Guichenotia anota
- Conservation status: Priority One — Poorly Known Taxa (DEC)

Scientific classification
- Kingdom: Plantae
- Clade: Tracheophytes
- Clade: Angiosperms
- Clade: Eudicots
- Clade: Rosids
- Order: Malvales
- Family: Malvaceae
- Genus: Guichenotia
- Species: G. anota
- Binomial name: Guichenotia anota Wilkins

= Guichenotia anota =

- Genus: Guichenotia
- Species: anota
- Authority: Wilkins
- Conservation status: P1

Species of flowering plant

Guichenotia anota is a flowering plant in the family Malvaceae and is endemic to a restricted part of the southwest of Western Australia. It is a low, erect, compact shrub with hairy new growth, oblong to narrowly egg-shaped leaves, and pinkish-purple flowers.

==Description==
Guichenotia anota is an erect, compact shrub that typically grows to 10–40 cm high and 20–40 cm wide, its new growth densely covered with white, star-shaped hairs, the hairs sometimes with a dark centre. The leaves are oblong to narrowly egg-shaped, the narrower end towards the base, 2–8 mm long and 2–3 mm wide on a petiole 1.0–1.5 mm long and lacking stipules. The lower surface of the leaves is densely covered with star-shaped hairs with a dark centre, giving it a scaly appearance. The flowers are borne singly or in groups of three or four, sometime more, on a peduncle 6–8 mm long, each flower on a pedicel 1–2 mm long, with one or two bracts 2–5 mm long and four bracteoles 2–4 mm long at the base. The flowers are pendent, about 15 mm in diameter with pinkish purple, petal-like sepals 5–8 mm long and joined for three-quarters of their length. There are no petals or staminodes and the stamens are dark red.
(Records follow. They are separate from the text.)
/-- `withFetchWord` places a command word: the very next step runs the command decoded from it, in every state. -/
def Obligations.PlacedWordRunsNext : Prop :=
  ∀ (s : State) (nbits w : Nat) (i : Instr), decodeTableWord nbits w = some i →
    step (s.withFetchWord nbits w) = exec i { s with rst := false, resp := { data := 0, err := false } }

/-- 00 R11, 60 R250 (the schedule: log entry 4): with no host move due, a step is one engine step; an idle engine with
nothing pending stays as it is. -/
def Obligations.StepIsEngineStep : Prop :=
  (∀ s : State, s.phase = .idle → s.inbox = [] → step s = .next s) ∧
  (∀ s : State, s.phase = .run → s.hostWaits = true → step s = .next (engineStep s)) ∧
  ∀ (s : State) (k : Nat) (act : HostAct) (rest : List HostMove), s.phase = .run →
    s.inbox = { after := some (k + 1), act := act } :: rest →
    step s = .next (engineStep { s with inbox := { after := some k, act := act } :: rest })

/-- 60 R230, 43 R214: no step stops the block, and none refuses a command. -/
def Obligations.StepNeverStops : Prop := ∀ s : State, ∃ t, step s = .next t

/-! ### The register port (10 R33 to R50) -/

/-- 10 R43 to R46, R49: an operand write while idle sets that register, whatever the value, and nothing else; a write to
`IRQ_EN` sets `DONE_IE` from bit 0. -/
def Obligations.OperandWritesWhileIdle : Prop :=
  ∀ (s : State) (after : Option Nat) (rest : List HostMove) (v : Word), s.phase = .idle → s.rst = false →
    (s.inbox = { after := after, act := .regWrite (.window 0x10) .word v } :: rest →
      step s = .next { s with inbox := rest, resp := { data := 0, err := false }, srcAddr := v }) ∧
    (s.inbox = { after := after, act := .regWrite (.window 0x14) .word v } :: rest →
      step s = .next { s with inbox := rest, resp := { data := 0, err := false }, srcLen := v }) ∧
    (s.inbox = { after := after, act := .regWrite (.window 0x18) .word v } :: rest →
      step s = .next { s with inbox := rest, resp := { data := 0, err := false }, dstAddr := v }) ∧
    (s.inbox = { after := after, act := .regWrite (.window 0x1C) .word v } :: rest →
      step s = .next { s with inbox := rest, resp := { data := 0, err := false }, dstCap := v }) ∧
    (s.inbox = { after := after, act := .regWrite (.window 0x28) .word v } :: rest →
      step s = .next { s with inbox := rest, resp := { data := 0, err := false }, doneIE := v.getLsbD 0 })

/-- 10 R50: while busy, writes to `CMD` and the operand registers only set `OVR`; `STATUS` and `IRQ_EN` writes act; and the
engine leaves the operand registers alone. -/
def Obligations.WritesWhileBusy : Prop :=
  (∀ (s : State) (rest : List HostMove) (off : Byte) (v : Word), s.phase = .run → s.rst = false →
    off ∈ [(0x08 : Byte), 0x10, 0x14, 0x18, 0x1C] →
    s.inbox = { after := some 0, act := .regWrite (.window off) .word v } :: rest →
    step s = .next { s with inbox := rest, resp := { data := 0, err := false }, ovr := true }) ∧
  (∀ (s : State) (rest : List HostMove) (v : Word), s.phase = .run → s.rst = false →
    s.inbox = { after := some 0, act := .regWrite (.window 0x0C) .word v } :: rest →
    step s = .next { s with
      inbox := rest
      resp := { data := 0, err := false }
      done := s.done && !v.getLsbD 1
      ovr := s.ovr && !v.getLsbD 3 }) ∧
  (∀ (s : State) (rest : List HostMove) (v : Word), s.phase = .run → s.rst = false →
    s.inbox = { after := some 0, act := .regWrite (.window 0x28) .word v } :: rest →
    step s = .next { s with inbox := rest, resp := { data := 0, err := false }, doneIE := v.getLsbD 0 }) ∧
  ∀ s : State, (engineStep s).srcAddr = s.srcAddr ∧ (engineStep s).srcLen = s.srcLen ∧
    (engineStep s).dstAddr = s.dstAddr ∧ (engineStep s).dstCap = s.dstCap

/-- 60 R243, 10 R40, R41: the acknowledge. A `STATUS` write clears `DONE` by bit 1, and `irq` falls, and `OVR` by bit 3;
nothing else changes. -/
def Obligations.AcknowledgeClearsDone : Prop :=
  ∀ (s : State) (after : Option Nat) (rest : List HostMove) (v : Word), dueNow after s → s.rst = false →
    s.inbox = { after := after, act := .regWrite (.window 0x0C) .word v } :: rest →
    ∃ t, step s = .next t ∧
      t = { s with
        inbox := rest
        resp := { data := 0, err := false }
        done := if v.getLsbD 1 then false else s.done
        ovr := if v.getLsbD 3 then false else s.ovr } ∧
      (v.getLsbD 1 = true → t.irq = false)

/-- 10 R34: an aligned word read returns the register at the offset, 0 at a reserved one, and has no side effect. -/
def Obligations.ReadsReturnRegisters : Prop :=
  (∀ (s : State) (after : Option Nat) (rest : List HostMove) (off : Byte), dueNow after s → s.rst = false →
    off.toNat % 4 = 0 → s.inbox = { after := after, act := .regRead (.window off) .word } :: rest →
    step s = .next { s with inbox := rest, resp := { data := readOffset off.toNat s, err := false } }) ∧
  (∀ (s : State) (r : Reg), readOffset (regOffset r) s = readReg r s) ∧
  ∀ (s : State) (off : Nat), 0x2C ≤ off → readOffset off s = 0

/-- 10 R33, R35 to R49, R56: what each register of the window reads, which bit of `CAP`, `STATUS` and `IRQ_EN` shows what,
and when `irq` is high. -/
def Obligations.RegisterLayout : Prop :=
  ∀ s : State,
    readReg .id s = 0x42363401 ∧
    readReg .cap s = (if s.hasVector then 0x00201801 else 0x00201800) ∧
    readReg .cmd s = s.cmd ∧
    readReg .srcAddr s = s.srcAddr ∧
    readReg .srcLen s = s.srcLen ∧
    readReg .dstAddr s = s.dstAddr ∧
    readReg .dstCap s = s.dstCap ∧
    readReg .result s = s.result ∧
    readReg .errInfo s = s.errInfo ∧
    ((readReg .status s).getLsbD 0 = true ↔ s.phase = .run) ∧
    (readReg .status s).getLsbD 1 = s.done ∧
    (readReg .status s).getLsbD 2 = s.vsel ∧
    (readReg .status s).getLsbD 3 = s.ovr ∧
    (readReg .status s).extractLsb' 4 4 = s.err ∧
    (readReg .status s).toNat < 256 ∧
    readReg .irqEn s = (if s.doneIE then 1 else 0) ∧
    (s.irq = true ↔ s.done = true ∧ s.doneIE = true) ∧
    readOffset 0x00 s = readReg .id s ∧ readOffset 0x04 s = readReg .cap s ∧ readOffset 0x08 s = readReg .cmd s ∧
    readOffset 0x0C s = readReg .status s ∧ readOffset 0x10 s = readReg .srcAddr s ∧
    readOffset 0x14 s = readReg .srcLen s ∧ readOffset 0x18 s = readReg .dstAddr s ∧
    readOffset 0x1C s = readReg .dstCap s ∧ readOffset 0x20 s = readReg .result s ∧
    readOffset 0x24 s = readReg .errInfo s ∧ readOffset 0x28 s = readReg .irqEn s

/-- 10 R33, R34: writes to read-only registers and reserved offsets change nothing. -/
def Obligations.ReadOnlyWritesIgnored : Prop :=
  ∀ (s : State) (after : Option Nat) (rest : List HostMove) (off : Byte) (v : Word), dueNow after s →
    off.toNat % 4 = 0 → (off ∈ [(0x00 : Byte), 0x04, 0x20, 0x24] ∨ 0x2C ≤ off.toNat) →
    s.inbox = { after := after, act := .regWrite (.window off) .word v } :: rest →
    step s = .next { s with inbox := rest, resp := { data := 0, err := false } }

/-- 10 R34: an access that is no aligned 32-bit word gets an error response, changes nothing and reads 0. -/
def Obligations.IllegalAccessRefused : Prop :=
  ∀ (s : State) (after : Option Nat) (rest : List HostMove) (off : Byte) (size : AccessSize) (v : Word),
    dueNow after s → (size ≠ .word ∨ off.toNat % 4 ≠ 0) →
    (s.inbox = { after := after, act := .regWrite (.window off) size v } :: rest →
      step s = .next { s with inbox := rest, resp := { data := 0, err := true } }) ∧
    (s.inbox = { after := after, act := .regRead (.window off) size } :: rest →
      step s = .next { s with inbox := rest, resp := { data := 0, err := true } })

/-- 10 R33, 30 R111, 20 R93: an access at `REG_BASE` + offset steps as the access at that window offset, whatever its width
and direction; an access outside the 256 bytes is only taken from the pending moves (the model's choice: log entry 21). That
this holds for every `REG_BASE` is the model's choice: log entry 19 for one that is no multiple of 4, log entry 28 for one above
0xFFFF_FF00. -/
def Obligations.BusAccessIsWindowAccess : Prop :=
  (∀ (s : State) (after : Option Nat) (rest : List HostMove) (off : Byte) (size : AccessSize) (v : Word),
    dueNow after s →
    (s.inbox = { after := after, act := .regWrite (.bus (s.regBase + off.setWidth 32)) size v } :: rest →
      step s = step { s with inbox := { after := after, act := .regWrite (.window off) size v } :: rest }) ∧
    (s.inbox = { after := after, act := .regRead (.bus (s.regBase + off.setWidth 32)) size } :: rest →
      step s = step { s with inbox := { after := after, act := .regRead (.window off) size } :: rest })) ∧
  ∀ (s : State) (after : Option Nat) (rest : List HostMove) (a : Word) (size : AccessSize) (v : Word),
    dueNow after s → 256 ≤ (a - s.regBase).toNat →
    (s.inbox = { after := after, act := .regWrite (.bus a) size v } :: rest → step s = .next { s with inbox := rest }) ∧
    (s.inbox = { after := after, act := .regRead (.bus a) size } :: rest → step s = .next { s with inbox := rest })

/-! ### Acceptance (43 R200, R201) -/

/-- 43 R201: acceptance. While idle a word whose command is not `NOP` is accepted, with exactly R201's changes (seen where the
host's next move comes before the command ends: log entry 5); `NOP` changes nothing; while running the write only sets `OVR`;
and acceptance lowers `irq`. -/
def Obligations.AcceptanceRecord : Prop :=
  (∀ (w : Word) (op : Op) (s : State), s.phase = .idle → s.hostWaits = false → opOf (decode w) = some op →
    exec (decode w) s = .next { accepted (decode w) op s with cmd := w &&& 0x0000010F } ∧
    ({ accepted (decode w) op s with cmd := w &&& 0x0000010F } : State).irq = false) ∧
  (∀ (w : Word) (s : State), s.phase = .idle → opOf (decode w) = none → exec (decode w) s = .next s) ∧
  ∀ (w : Word) (s : State), s.phase = .run → exec (decode w) s = .next { s with ovr := true }

/-- 43 R203, 30 R105: `NOP`, whatever its `S` and reserved bits, changes nothing while idle and sets `OVR` while busy. -/
def Obligations.NopDoesNothing : Prop :=
  (∀ w : Word, opField w = 0 → decode w = .nop) ∧
  (∀ s : State, s.phase = .idle → exec .nop s = .next s) ∧
  ∀ s : State, s.phase = .run → exec .nop s = .next { s with ovr := true }

/-- 10 R41, R50: every command written while busy is lost; only `OVR` changes. -/
def Obligations.BusyCommandLost : Prop :=
  ∀ (i : Instr) (s : State), s.phase = .run → exec i s = .next { s with ovr := true }

/-- 43 R200, 42 R189: `VSEL` after any accepted command is R200's choice, and with `sel` = 0 no vector operation runs: the
vector working registers and `blk_ok` stay as they were. -/
def Obligations.PathChosenByCapability : Prop :=
  ∀ (i : Instr) (s t : State), s.phase = .idle → i ≠ .nop → exec i s = .next t →
    (t.vsel = true ↔ (opOf i = some .enc ∨ opOf i = some .dec) ∧ s.hasVector = true ∧ i.forceScalar = false) ∧
    (t.vsel = false → t.vec = s.vec ∧ t.blkOk = s.blkOk)

/-- 70 R264, 60 R242: after an accepted command the host sees `BUSY` = 1, and `irq` low, or `BUSY` = 0 with `DONE` = 1, and
`irq` at `DONE_IE`. -/
def Obligations.BusyOrDoneAfterCommand : Prop :=
  ∀ (i : Instr) (s t : State), s.phase = .idle → i ≠ .nop → exec i s = .next t →
    (t.busy = true ∧ t.irq = false) ∨ (t.busy = false ∧ t.done = true ∧ t.irq = s.doneIE)

/-! ### The commands that make no memory access (43 R206 to R208) -/

/-- 43 R206, R210: `ENCLEN`, whatever `S`: the exact state it ends in, and where it overflows. -/
def Obligations.EnclenResult : Prop :=
  ∀ (S : Bool) (s : State), idleWaiting s →
    (0xBFFFFFFE ≤ s.len → exec (.enclen S) s = .next (endedInCheck (.enclen S) .enclen 6 0 0 s)) ∧
    (s.len < 0xBFFFFFFE →
      exec (.enclen S) s = .next (endedInCheck (.enclen S) .enclen 0 (BitVec.ofNat 32 (encodeLen s.len)) 0 s) ∧
      encodeLen s.len < 2 ^ 32) ∧
    selectPath .enclen S s.hasVector = false

/-- 43 R207: `DECLEN`, whatever `S` and whatever the length: the exact state it ends in. -/
def Obligations.DeclenResult : Prop :=
  ∀ (S : Bool) (s : State), idleWaiting s →
    exec (.declen S) s = .next (endedInCheck (.declen S) .declen 0 (BitVec.ofNat 32 (decodeLen s.len)) 0 s) ∧
    decodeLen s.len < 2 ^ 32 ∧ selectPath .declen S s.hasVector = false

/-- 43 R208: every reserved `OP` 0x5 to 0xF completes with `IllegalCommand`, and `CMD` reads back its word. -/
def Obligations.IllegalCompletes : Prop :=
  ∀ (i : Instr) (s : State),
    i ∈ [Instr.ill5 true, .ill5 false, .ill6 true, .ill6 false, .ill7 true, .ill7 false, .ill8 true, .ill8 false,
      .ill9 true, .ill9 false, .ill10 true, .ill10 false, .ill11 true, .ill11 false, .ill12 true, .ill12 false,
      .ill13 true, .ill13 false, .ill14 true, .ill14 false, .ill15 true, .ill15 false] →
    idleWaiting s →
    exec i s = .next (endedInCheck i .illegal 5 0 0 s) ∧ selectPath .illegal i.forceScalar s.hasVector = false

/-! ### `ENC` and `DEC` (43 R204, R205) -/

/-- 43 R204, R209 to R211; 60 R239: an `ENC` whose checks fail ends with the first error that applies; no byte is written. -/
def Obligations.EncCheckErrors : Prop :=
  ∀ (S : Bool) (s : State), idleWaiting s → ¬ encReady s →
    exec (.enc S) s = .next (
      if 2 ^ 32 - 1 < encodeLen s.len then endedInCheck (.enc S) .enc 6 0 0 s
      else if s.cap < encodeLen s.len then
        endedInCheck (.enc S) .enc 3 (BitVec.ofNat 32 (encodeLen s.len)) 0 s
      else endedInCheck (.enc S) .enc 7 0 0 s)

/-- 43 R205, R209, R212; 60 R239: an empty `DEC` succeeds whatever the other operands; one whose checks fail ends with the
first error that applies; no byte is written. -/
def Obligations.DecCheckErrors : Prop :=
  ∀ (S : Bool) (s : State), idleWaiting s → ¬ decReady s →
    exec (.dec S) s = .next (
      if s.len = 0 then endedInCheck (.dec S) .dec 0 0 0 s
      else if s.len % 4 ≠ 0 then endedInCheck (.dec S) .dec 1 0 0 s
      else if s.cap < decodeLen s.len then
        endedInCheck (.dec S) .dec 3 (BitVec.ofNat 32 (decodeLen s.len)) 0 s
      else endedInCheck (.dec S) .dec 7 0 0 s)

/-- 43 R204, R213; 20 R89; 60 R240: an `ENC` whose checks pass, on a platform that answers its transfers, completes on either
path with `RESULT` = `encode_len(n)` and exactly the encoding of the source bytes in the destination. -/
def Obligations.EncWritesEncoding : Prop :=
  ∀ (S : Bool) (s : State), idleWaiting s → encReady s → quietBus (encodeLen s.len) s →
    ∃ t, exec (.enc S) s = .next t ∧
      Completed t 0 (BitVec.ofNat 32 (encodeLen s.len)) 0 ∧
      t.cmd = encode (.enc S) ∧ t.vsel = (s.hasVector && !S) ∧ SameSetup s t ∧
      t.destBytes (encodeLen s.len) = encodeRef s.sourceBytes ∧
      SameOutside s.dst (encodeLen s.len) s t

/-- 43 R205, R213; 41 R157; 20 R89; 60 R240: a `DEC` whose checks pass, on a platform that answers its transfers and with
valid input, completes on either path with the decoded bytes in the destination; their number is `RESULT`, and the bytes
after them are unchanged. -/
def Obligations.DecWritesDecoding : Prop :=
  ∀ (S : Bool) (s : State) (bs : List Byte), idleWaiting s → decReady s → quietBus (decodeLen s.len) s →
    decodeRef s.sourceBytes = .ok bs →
    bs.length = decodeLen s.len - s.padCount.val ∧
    ∃ t, exec (.dec S) s = .next t ∧
      Completed t 0 (BitVec.ofNat 32 bs.length) 0 ∧
      t.cmd = encode (.dec S) ∧ t.vsel = (s.hasVector && !S) ∧ SameSetup s t ∧
      t.destBytes bs.length = bs ∧
      SameOutside s.dst bs.length s t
Flowering occurs from September to April and the fruit is a capsule 3.5–4.0 mm in diameter.

==Taxonomy and naming==
Guichenotia anota was first formally described in 2009 by Carolyn F. Wilkins and the description was published in the journal Nuytsia from specimens collected near Ravensthorpe in 2003. The specific epithet (anota) means "without an ear", referring to the absence of lobes on the leaves.

==Distribution and habitat==
This species of guichenotia grows as an undershrub in partly shaded positions, in a restricted area near Ravensthorpe in the Esperance Plains bioregion of south-western Western Australia.

==Conservation status==
Guichenotia anota is listed as "Priority One" by the Government of Western Australia Department of Biodiversity, Conservation and Attractions, meaning that it is known from only one or a few locations that are potentially at risk.